Уже под вечер они сошли с поезда. Мэгги отчаянно уцепилась за локоть
Люка, из гордости не желая признаться, что еле держится на ногах. Люк
спросил у начальника станции, где тут есть гостиница попроще, подхватил
чемоданы и вышел на улицу, Мэгги, шатаясь как пьяная, поплелась за ним.
- Тут два шага, - утешил он. - В конце квартала, на той стороне. Белая
коробка в два этажа.
Номер оказался маленький и тесный, да еще заставлен громоздкой
старомодной мебелью, но Мэгги он показался раем, и она без сил опустилась на
край двуспальной кровати.
- Ложись, полежи немного до ужина, лапочка. А я пойду погляжу, где что.
И Люк неторопливо вышел, бодрый, свеженький, с виду совсем такой, как был
в утро их свадьбы. То была суббота, и вот уже четверг на исходе, пять дней
они просидели в битком набитых поездах, в духоте, в табачном дыму и копоти.
Кровать все еще мерно покачивалась в лад перестуку колес, но Мэгги с
благодарностью уткнулась лицом в подушку и спала, спала...
***
Кто-то снял с нее туфли, чулки и укрыл простыней;
Мэгги зашевелилась, открыла глаза и осмотрелась.
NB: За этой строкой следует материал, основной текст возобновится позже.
theorem unassignedAccess_ext {off : Nat} {write : Option Nat} {s : State} {M₀ : Nat} {a₀ : State} (hM : Within 140 M₀) (h₀ : Ext M₀ a₀ s) :
    Ext M₀ a₀ (unassignedAccess off write s) := by
  refine Ext.via hM h₀ ?_
  clear hM h₀ M₀ a₀
  suffices H : ∀ a₀, Ext 140 a₀ s → Ext 140 a₀ (unassignedAccess off write s) from H s (Ext.refl _ _)
  intro a₀ h₀
  unfold unassignedAccess
  repeat' first
    | with_reducible assumption
    | (with_reducible intro _; intros; try beta_reduce)
    | with_reducible refine State.badWrite_ext (by decide) ?_
    | with_reducible refine State.setReadData_ext (by decide) ?_
    | with_reducible refine Ext.ite ?_ ?_
    | split

end Sys2Proof.Machine
end

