@[simp] theorem State.setSpare_pending (s : State) (cs : Nat) (x : Option Spare) : (s.setSpare cs x).pending = s.pending := (rfl)
@[simp] theorem State.setSpare_now (s : State) (cs : Nat) (x : Option Spare) : (s.setSpare cs x).now = s.now := (rfl)
@[simp] theorem State.setSpare_fresh (s : State) (cs : Nat) (x : Option Spare) : (s.setSpare cs x).fresh = s.fresh := (rfl)
@[simp] theorem State.setSpare_regs (s : State) (cs : Nat) (x : Option Spare) : (s.setSpare cs x).regs = s.regs := (rfl)
@[simp] theorem State.setSpare_readData (s : State) (cs : Nat) (x : Option Spare) : (s.setSpare cs x).readData = s.readData := (rfl)
@[simp] theorem State.setSpare_mem (s : State) (cs : Nat) (x : Option Spare) : (s.setSpare cs x).mem = s.mem := (rfl)
@[simp] theorem State.setSpare_poison (s : State) (cs : Nat) (x : Option Spare) : (s.setSpare cs x).poison = s.poison := (rfl)
@[simp] theorem State.setSpare_ctl (s : State) (cs : Nat) (x : Option Spare) : (s.setSpare cs x).ctl = s.ctl := (rfl)
@[simp] theorem State.setSpare_recorder (s : State) (cs : Nat) (x : Option Spare) : (s.setSpare cs x).recorder = s.recorder := (rfl)
@[simp] theorem State.setSpare_hp (s : State) (cs : Nat) (x : Option Spare) : (s.setSpare cs x).hp = s.hp := (rfl)
@[simp] theorem State.setSpare_fuses (s : State) (cs : Nat) (x : Option Spare) : (s.setSpare cs x).fuses = s.fuses := (rfl)
@[simp] theorem State.setSpare_boot (s : State) (cs : Nat) (x : Option Spare) : (s.setSpare cs x).boot = s.boot := (rfl)
@[simp] theorem State.setSpare_sec (s : State) (cs : Nat) (x : Option Spare) : (s.setSpare cs x).sec = s.sec := (rfl)
@[simp] theorem State.setSpare_strm (s : State) (cs : Nat) (x : Option Spare) : (s.setSpare cs x).strm = s.strm := (rfl)
@[simp] theorem State.setSpare_hsm (s : State) (cs : Nat) (x : Option Spare) : (s.setSpare cs x).hsm = s.hsm := (rfl)
@[simp] theorem State.setSpare_health (s : State) (cs : Nat) (x : Option Spare) : (s.setSpare cs x).health = s.health := (rfl)
@[simp] theorem State.setSpare_links (s : State) (cs : Nat) (x : Option Spare) : (s.setSpare cs x).links = s.links := (rfl)
@[simp] theorem State.setSpare_red (s : State) (cs : Nat) (x : Option Spare) : (s.setSpare cs x).red = s.red := (rfl)
@[simp] theorem State.setSpare_snap (s : State) (cs : Nat) (x : Option Spare) : (s.setSpare cs x).snap = s.snap := (rfl)
@[simp] theorem State.setSpare_power (s : State) (cs : Nat) (x : Option Spare) : (s.setSpare cs x).power = s.power := (rfl)
@[simp] theorem State.setSpare_keep (s : State) (cs : Nat) (x : Option Spare) : (s.setSpare cs x).keep = s.keep := (rfl)
@[simp] theorem State.setSpare_pins (s : State) (cs : Nat) (x : Option Spare) : (s.setSpare cs x).pins = s.pins := (rfl)
@[simp] theorem State.setSpare_rd (s : State) (cs : Nat) (x : Option Spare) (off : Nat) : (s.setSpare cs x).rd off = s.rd off := (rfl)
@[simp] theorem State.setSpare_f (s : State) (cs : Nat) (x : Option Spare) (fr : FieldRef) : (s.setSpare cs x).f fr = s.f fr := (rfl)
@[simp] theorem State.setSpare_spare (s : State) (cs : Nat) (x : Option Spare) : (s.setSpare cs x).spare cs = x := Sparse.get_put_self _ _ _ _
theorem State.setSpare_spare_ne (s : State) (cs : Nat) (x : Option Spare) {j : Nat} (h : j ≠ cs) : (s.setSpare cs x).spare j = s.spare j :=
  Sparse.get_put_ne _ _ _ h

@[simp] theorem State.setHsm_pending (s : State) (x : Hsm) : (s.setHsm x).pending = s.pending := (rfl)
@[simp] theorem State.setHsm_now (s : State) (x : Hsm) : (s.setHsm x).now = s.now := (rfl)
@[simp] theorem State.setHsm_fresh (s : State) (x : Hsm) : (s.setHsm x).fresh = s.fresh := (rfl)
@[simp] theorem State.setHsm_regs (s : State) (x : Hsm) : (s.setHsm x).regs = s.regs := (rfl)
@[simp] theorem State.setHsm_readData (s : State) (x : Hsm) : (s.setHsm x).readData = s.readData := (rfl)
@[simp] theorem State.setHsm_mem (s : State) (x : Hsm) : (s.setHsm x).mem = s.mem := (rfl)
@[simp] theorem State.setHsm_poison (s : State) (x : Hsm) : (s.setHsm x).poison = s.poison := (rfl)
@[simp] theorem State.setHsm_ctl (s : State) (x : Hsm) : (s.setHsm x).ctl = s.ctl := (rfl)
@[simp] theorem State.setHsm_recorder (s : State) (x : Hsm) : (s.setHsm x).recorder = s.recorder := (rfl)
@[simp] theorem State.setHsm_hp (s : State) (x : Hsm) : (s.setHsm x).hp = s.hp := (rfl)
@[simp] theorem State.setHsm_fuses (s : State) (x : Hsm) : (s.setHsm x).fuses = s.fuses := (rfl)
@[simp] theorem State.setHsm_boot (s : State) (x : Hsm) : (s.setHsm x).boot = s.boot := (rfl)
@[simp] theorem State.setHsm_sec (s : State) (x : Hsm) : (s.setHsm x).sec = s.sec := (rfl)
@[simp] theorem State.setHsm_strm (s : State) (x : Hsm) : (s.setHsm x).strm = s.strm := (rfl)
@[simp] theorem State.setHsm_comp (s : State) (x : Hsm) : (s.setHsm x).comp = s.comp := (rfl)
@[simp] theorem State.setHsm_health (s : State) (x : Hsm) : (s.setHsm x).health = s.health := (rfl)
@[simp] theorem State.setHsm_links (s : State) (x : Hsm) : (s.setHsm x).links = s.links := (rfl)
@[simp] theorem State.setHsm_red (s : State) (x : Hsm) : (s.setHsm x).red = s.red := (rfl)
@[simp] theorem State.setHsm_snap (s : State) (x : Hsm) : (s.setHsm x).snap = s.snap := (rfl)
@[simp] theorem State.setHsm_power (s : State) (x : Hsm) : (s.setHsm x).power = s.power := (rfl)
@[simp] theorem State.setHsm_keep (s : State) (x : Hsm) : (s.setHsm x).keep = s.keep := (rfl)
@[simp] theorem State.setHsm_pins (s : State) (x : Hsm) : (s.setHsm x).pins = s.pins := (rfl)
@[simp] theorem State.setHsm_rd (s : State) (x : Hsm) (off : Nat) : (s.setHsm x).rd off = s.rd off := (rfl)
@[simp] theorem State.setHsm_f (s : State) (x : Hsm) (fr : FieldRef) : (s.setHsm x).f fr = s.f fr := (rfl)
@[simp] theorem State.setHsm_hsm (s : State) (x : Hsm) : (s.setHsm x).hsm = x := (rfl)
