-- ==== Sys2Proof/Laws/Frames.lean ====
section
/-!
SUPPORT. What recording an event leaves alone, and the laws of the frames statements use.
-/
namespace Sys2Proof.Machine
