theorem witness_DeltasAreCheckedWrittenAndApplied_0 : ∃ (s : State) (w : Writer) (r : Nat) (t : State), s.Live ∧ s.Accepts w Reg.bootDeltaGo (2 ^ 31) ∧ s.serving = true ∧ s.boot.seqUse = none ∧ s.deltaCheck = .error r ∧ t = s.deltaStatus 5 0 r :=
  ⟨(st [(Fld.bootStatus_stage, 6), (Fld.thmSaveStatus_state, 0), (Fld.snapHeld_held, 0), (⟨Reg.bootStageBase, 0, 64⟩, 0x1000000), (Fld.hsmStackStatus_state 0, 0), (Fld.hsmStackStatus_mapout_phase 0, 0)]), .lead, BRes.badFormat, _, by decide +kernel, by decide +kernel, (by decide +kernel), by decide +kernel, error_of (by decide +kernel), rfl⟩
theorem witness_DeltasAreCheckedWrittenAndApplied_2 : ∃ (s : State) (w : Writer) (t : State), s.Live ∧ s.Accepts w Reg.bootDeltaGo (2 ^ 31) ∧ s.serving = true ∧ s.boot.seqUse = some .delta ∧ t = s.put Fld.bootDeltaStatus_result BRes.busy :=
  ⟨{ (st [(Fld.bootStatus_stage, 6), (Fld.thmSaveStatus_state, 0), (Fld.snapHeld_held, 0)]) with boot.seqUse := some .delta }, .lead, _, by decide +kernel, by decide +kernel, (by decide +kernel), by decide +kernel, rfl⟩
theorem witness_DeltasAreCheckedWrittenAndApplied_3 : ∃ (s : State) (w : Writer) (u : SeqUse) (t : State), s.Live ∧ s.Accepts w Reg.bootDeltaGo (2 ^ 31) ∧ s.serving = true ∧ s.boot.seqUse = some u ∧ u ≠ .delta ∧ t = s.deltaStatus 5 0 BRes.busy :=
  by refine ⟨{ (st [(Fld.bootStatus_stage, 6), (Fld.thmSaveStatus_state, 0), (Fld.snapHeld_held, 0)]) with boot.seqUse := some .update }, .lead, .update, _, ?_, ?_, ?_, ?_, ?_, rfl⟩ <;> decide +kernel
theorem witness_DeltasAreCheckedWrittenAndApplied_4 : ∃ (s : State) (w : Writer) (t : State), s.Live ∧ s.Accepts w Reg.bootDeltaGo (2 ^ 31) ∧ s.serving = false ∧ t = s.badWrite Reg.bootDeltaGo (2 ^ 31) :=
  ⟨(st []), .lead, _, by decide +kernel, by decide +kernel, (by decide +kernel), rfl⟩
theorem witness_DeltasAreCheckedWrittenAndApplied_5 : ∃ (s : State) (e : List Byte) (x : State) (t : State), s.Live ∧ s.f Fld.bootDeltaStatus_state = 2 ∧ s.serving = true ∧ s.boot.newDir = [] ∧ Dir.find s.boot.deltaDir (3 + s.f Fld.bootDeltaStatus_target) = some e ∧ s.f Fld.bootDeltaStatus_target < 4 ∧ x = (s.norWrite (slotOffset (s.f Fld.bootDeltaStatus_target) (entSlot e)) s.boot.deltaSection).norWrite (65536 * (1 - s.boot.runCopy)) s.boot.deltaDir ∧ t = ((x.setBoot { x.boot with newDir := s.boot.deltaDir }).setPart (s.f Fld.bootDeltaStatus_target) { (x.part (s.f Fld.bootDeltaStatus_target)) with paused := true }).put Fld.bootDeltaStatus_state 3 :=
  by refine ⟨{ (st [(Fld.bootDeltaStatus_state, 2), (Fld.bootStatus_stage, 6), (Fld.thmSaveStatus_state, 0), (Fld.snapHeld_held, 0), (Fld.bootDeltaStatus_target, 3)]) with boot.deltaDir := (bytesOf 320 [(6, 2, 1), (0x100, 2, 6)]) }, _, _, _, ?_, ?_, ?_, ?_, some_getD (d := []) (by decide +kernel), ?_, rfl, rfl⟩ <;> decide +kernel
theorem witness_DeltasAreCheckedWrittenAndApplied_6 : ∃ (s : State) (e : List Byte) (x : State) (t : State), s.Live ∧ s.f Fld.bootDeltaStatus_state = 2 ∧ s.serving = true ∧ s.boot.newDir = [] ∧ Dir.find s.boot.deltaDir (3 + s.f Fld.bootDeltaStatus_target) = some e ∧ 4 ≤ s.f Fld.bootDeltaStatus_target ∧ x = (s.norWrite (slotOffset (s.f Fld.bootDeltaStatus_target) (entSlot e)) s.boot.deltaSection).norWrite (65536 * (1 - s.boot.runCopy)) s.boot.deltaDir ∧ t = x.setBoot { x.boot with newDir := s.boot.deltaDir } :=
  by refine ⟨{ (st [(Fld.bootDeltaStatus_state, 2), (Fld.bootStatus_stage, 6), (Fld.thmSaveStatus_state, 0), (Fld.snapHeld_held, 0), (Fld.bootDeltaStatus_target, 4)]) with boot.deltaDir := (bytesOf 320 [(6, 2, 1), (0x100, 2, 7)]) }, _, _, _, ?_, ?_, ?_, ?_, some_getD (d := []) (by decide +kernel), ?_, rfl, rfl⟩ <;> decide +kernel
theorem witness_DeltasAreCheckedWrittenAndApplied_7 : ∃ (s : State) (e : List Byte) (t : State), s.Live ∧ s.f Fld.bootDeltaStatus_state = 2 ∧ s.serving = true ∧ s.boot.newDir = [] ∧ Dir.find s.boot.deltaDir (3 + s.f Fld.bootDeltaStatus_target) = some e ∧ t = ((s.norWrite (slotOffset (s.f Fld.bootDeltaStatus_target) (entSlot e)) (freeBytes s s.boot.deltaSection.length)).useFresh s.boot.deltaSection.length).deltaEnd 5 BRes.norError :=
  ⟨{ (st [(Fld.bootDeltaStatus_state, 2), (Fld.bootStatus_stage, 6), (Fld.thmSaveStatus_state, 0), (Fld.snapHeld_held, 0), (Fld.bootDeltaStatus_target, 3)]) with boot.deltaDir := (bytesOf 320 [(6, 2, 1), (0x100, 2, 6)]) }, _, _, by decide +kernel, by decide +kernel, (by decide +kernel), by decide +kernel, some_getD (d := []) (by decide +kernel), rfl⟩
theorem witness_DeltasAreCheckedWrittenAndApplied_8 : ∃ (s : State) (e : List Byte) (t : State), s.Live ∧ s.f Fld.bootDeltaStatus_state = 2 ∧ s.serving = true ∧ s.boot.newDir = [] ∧ Dir.find s.boot.deltaDir (3 + s.f Fld.bootDeltaStatus_target) = some e ∧ t = (((s.norWrite (slotOffset (s.f Fld.bootDeltaStatus_target) (entSlot e)) s.boot.deltaSection).norWrite (65536 * (1 - s.boot.runCopy)) (freeBytes s s.boot.deltaDir.length)).useFresh (s.boot.deltaSection.length + s.boot.deltaDir.length)).deltaEnd 5 BRes.norError :=
  ⟨{ (st [(Fld.bootDeltaStatus_state, 2), (Fld.bootStatus_stage, 6), (Fld.thmSaveStatus_state, 0), (Fld.snapHeld_held, 0), (Fld.bootDeltaStatus_target, 3)]) with boot.deltaDir := (bytesOf 320 [(6, 2, 1), (0x100, 2, 6)]) }, _, _, by decide +kernel, by decide +kernel, (by decide +kernel), by decide +kernel, some_getD (d := []) (by decide +kernel), rfl⟩
theorem witness_DeltasAreCheckedWrittenAndApplied_9 : ∃ (s : State) (e : List Byte) (t : State), s.Live ∧ s.f Fld.bootDeltaStatus_state = 2 ∧ s.serving = true ∧ s.boot.newDir = [] ∧ Dir.find s.boot.deltaDir (3 + s.f Fld.bootDeltaStatus_target) = some e ∧ t = (((s.norWrite (slotOffset (s.f Fld.bootDeltaStatus_target) (entSlot e)) (freeBytes s s.boot.deltaSection.length)).norWrite (65536 * (1 - s.boot.runCopy)) s.boot.deltaDir).useFresh (s.boot.deltaSection.length + s.boot.deltaDir.length)).deltaEnd 5 BRes.norError :=
  ⟨{ (st [(Fld.bootDeltaStatus_state, 2), (Fld.bootStatus_stage, 6), (Fld.thmSaveStatus_state, 0), (Fld.snapHeld_held, 0), (Fld.bootDeltaStatus_target, 3)]) with boot.deltaDir := (bytesOf 320 [(6, 2, 1), (0x100, 2, 6)]) }, _, _, by decide +kernel, by decide +kernel, (by decide +kernel), by decide +kernel, some_getD (d := []) (by decide +kernel), rfl⟩
theorem witness_DeltasAreCheckedWrittenAndApplied_10 : ∃ (s : State) (p : Nat) (t : State), s.Live ∧ s.f Fld.bootDeltaStatus_state = 3 ∧ s.isHeld = false ∧ s.saveState = 0 ∧ p = s.f Fld.bootDeltaStatus_target ∧ s.idlePart p = true ∧ s.applySection (.part p) (3 + p) s.boot.deltaSection = none ∧ t = ((s.setPart p { (s.part p) with paused := false }).generic Blk.boot (some p) Reg.bootDeltaStatus p BRes.badFormat).deltaEnd 5 BRes.badFormat :=
  by refine ⟨(st [(Fld.bootDeltaStatus_state, 3), (Fld.thmSaveStatus_state, 0)]), 0, _, ?_, ?_, ?_, ?_, ?_, ?_, ?_, rfl⟩ <;> decide +kernel
theorem witness_DeltasAreCheckedWrittenAndApplied_11 : ∃ (s : State) (p : Nat) (u : State) (v : State) (t : State), s.Live ∧ s.f Fld.bootDeltaStatus_state = 3 ∧ s.isHeld = false ∧ s.saveState = 0 ∧ p = s.f Fld.bootDeltaStatus_target ∧ s.idlePart p = true ∧ s.applySection (.part p) (3 + p) s.boot.deltaSection = some u ∧ v = (u.extend (3 + p) (Dir.digest s.boot.deltaDir (3 + p))).markDiverged p false ∧ t = (((v.deltaRuns s.boot.deltaDir).setPart p { ((v.deltaRuns s.boot.deltaDir).part p) with paused := false }).rejoin).deltaEnd 4 BRes.ok :=
  by refine ⟨{ (st [(Fld.bootDeltaStatus_state, 3), (Fld.thmSaveStatus_state, 0), (Fld.snapHeld_held, 0), (Fld.bootDeltaStatus_target, 0)]) with boot.deltaSection := bytesOf 64 [(0, 2, 3), (2, 2, 1)] }, 0, _, _, _, ?_, ?_, ?_, ?_, ?_, ?_, some_getD (d := State.reset) (by decide +kernel), rfl, rfl⟩ <;> decide +kernel
theorem witness_DeltasAreCheckedWrittenAndApplied_12 : ∃ (s : State) (t : State), s.Live ∧ s.f Fld.bootDeltaStatus_state = 2 ∧ s.f Fld.bootDeltaStatus_target = 4 ∧ s.boot.newDir ≠ [] ∧ s.isHeld = false ∧ s.saveState = 0 ∧ s.applySection .transit 7 s.boot.deltaSection = none ∧ t = (s.generic Blk.boot none Reg.bootDeltaStatus 4 BRes.badFormat).deltaEnd 5 BRes.badFormat :=
  by refine ⟨{ (st [(Fld.bootDeltaStatus_state, 2), (Fld.bootDeltaStatus_target, 4), (Fld.thmSaveStatus_state, 0), (Fld.snapHeld_held, 0)]) with boot.newDir := [1] }, _, ?_, ?_, ?_, ?_, ?_, ?_, none_of (by decide +kernel), rfl⟩ <;> decide +kernel
theorem witness_DeltasAreCheckedWrittenAndApplied_13 : ∃ (s : State) (u : State) (t : State), s.Live ∧ s.f Fld.bootDeltaStatus_state = 2 ∧ s.f Fld.bootDeltaStatus_target = 4 ∧ s.boot.newDir ≠ [] ∧ s.isHeld = false ∧ s.saveState = 0 ∧ s.applySection .transit 7 s.boot.deltaSection = some u ∧ t = ((u.extend 7 (Dir.digest s.boot.deltaDir 7)).deltaRuns s.boot.deltaDir).deltaEnd 4 BRes.ok :=
  by refine ⟨{ (st [(Fld.bootDeltaStatus_state, 2), (Fld.bootDeltaStatus_target, 4), (Fld.thmSaveStatus_state, 0), (Fld.snapHeld_held, 0)]) with boot.newDir := [1], boot.deltaSection := bytesOf 64 [(0, 2, 7), (2, 2, 1)] }, _, _, ?_, ?_, ?_, ?_, ?_, ?_, some_getD (d := State.reset) (by decide +kernel), rfl⟩ <;> decide +kernel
На подоконнике, поставив
на него одну ногу, колено торчком, сидел Люк и курил. Заслышал ее, повернул
голову и улыбнулся.
- Ай да новобрачная! Я жду не дождусь медового месяца, а моя женушка
дрыхнет без малого два дня кряду! Добудиться не мог, даже малость испугался,
спасибо, хозяин в баре сказал - мол, с женщинами это бывает, от тряски в
поезде да от влажности. Сказал, просто надо тебе отоспаться. Ну, как ты
сейчас?
Мэгги села, потянулась негибким со сна телом, зевнула.
- Мне гораздо лучше, спасибо. Ты, конечно, прав, Люк, я молодая и
крепкая, но все-таки я женщина! Не всякая пытка мне по силам, как тебе.
Он подошел, сел на край кровати, очень мило, покаянно погладил ее по
руке.
- Виноват, Мэгенн, право слово, виноват. Я как-то не подумал, что ты
женщина. Не привык, понимаешь, что у меня есть жена. Есть хочешь, моя
хорошая?
- Умираю с голоду. Ты подумай, ведь я почти целую неделю ничего не ела!
- Тогда искупайся, надень чистое платье и пойдем поглядим на Данглоу,
ладно?
Люк повел Мэгги в китайское кафе по соседству с гостиницей, и она впервые
в жизни отведала восточной кухни. Она зверски проголодалась, и ей что угодно
пришлось бы по вкусу, но это и впрямь была пища богов. И не все ли равно, из
чего приготовлено, пускай хоть из крысиных хвостов, акульих плавников и
куриных кишок, как поговаривали в Джиленбоуне, где в единственном кафе
хозяева-греки только и подавали бифштексы с жареной картошкой. Люк прихватил
из гостиницы в бумажном пакете две бутылки пива и заставил Мэгги, хоть она и
не любила пива, выпить полный стакан.
- Ты пока с водой поосторожнее, - посоветовал он. - А от пива так бегать
не станешь.
Потом взял ее под руку и повел показывать Данглоу, да с такой гордостью,
словно он - хозяин всему городу. Так ведь он, Люк, в Квинсленде родился. И
Данглоу - замечательное место! Ни с виду, ни по духу ничего похожего на
западные города. Он, пожалуй, не больше Джилли, но не тянется без конца и
без толку единственной "главной" улицей, а выстроен ровными, аккуратными
кварталами, и все дома и магазины выкрашены не в буро-коричневый цвет, а в
белый. Окна забраны деревянными жалюзи, прорези в них вертикальные, наверно,
чтоб лучше проветривалось, и всюду, где можно, дома обходятся без крыш, к
примеру кинотеатр: есть экран, стены с такими вот окнами, есть ряды складных
парусиновых стульев, точно на палубе корабля, а крыши вовсе нет.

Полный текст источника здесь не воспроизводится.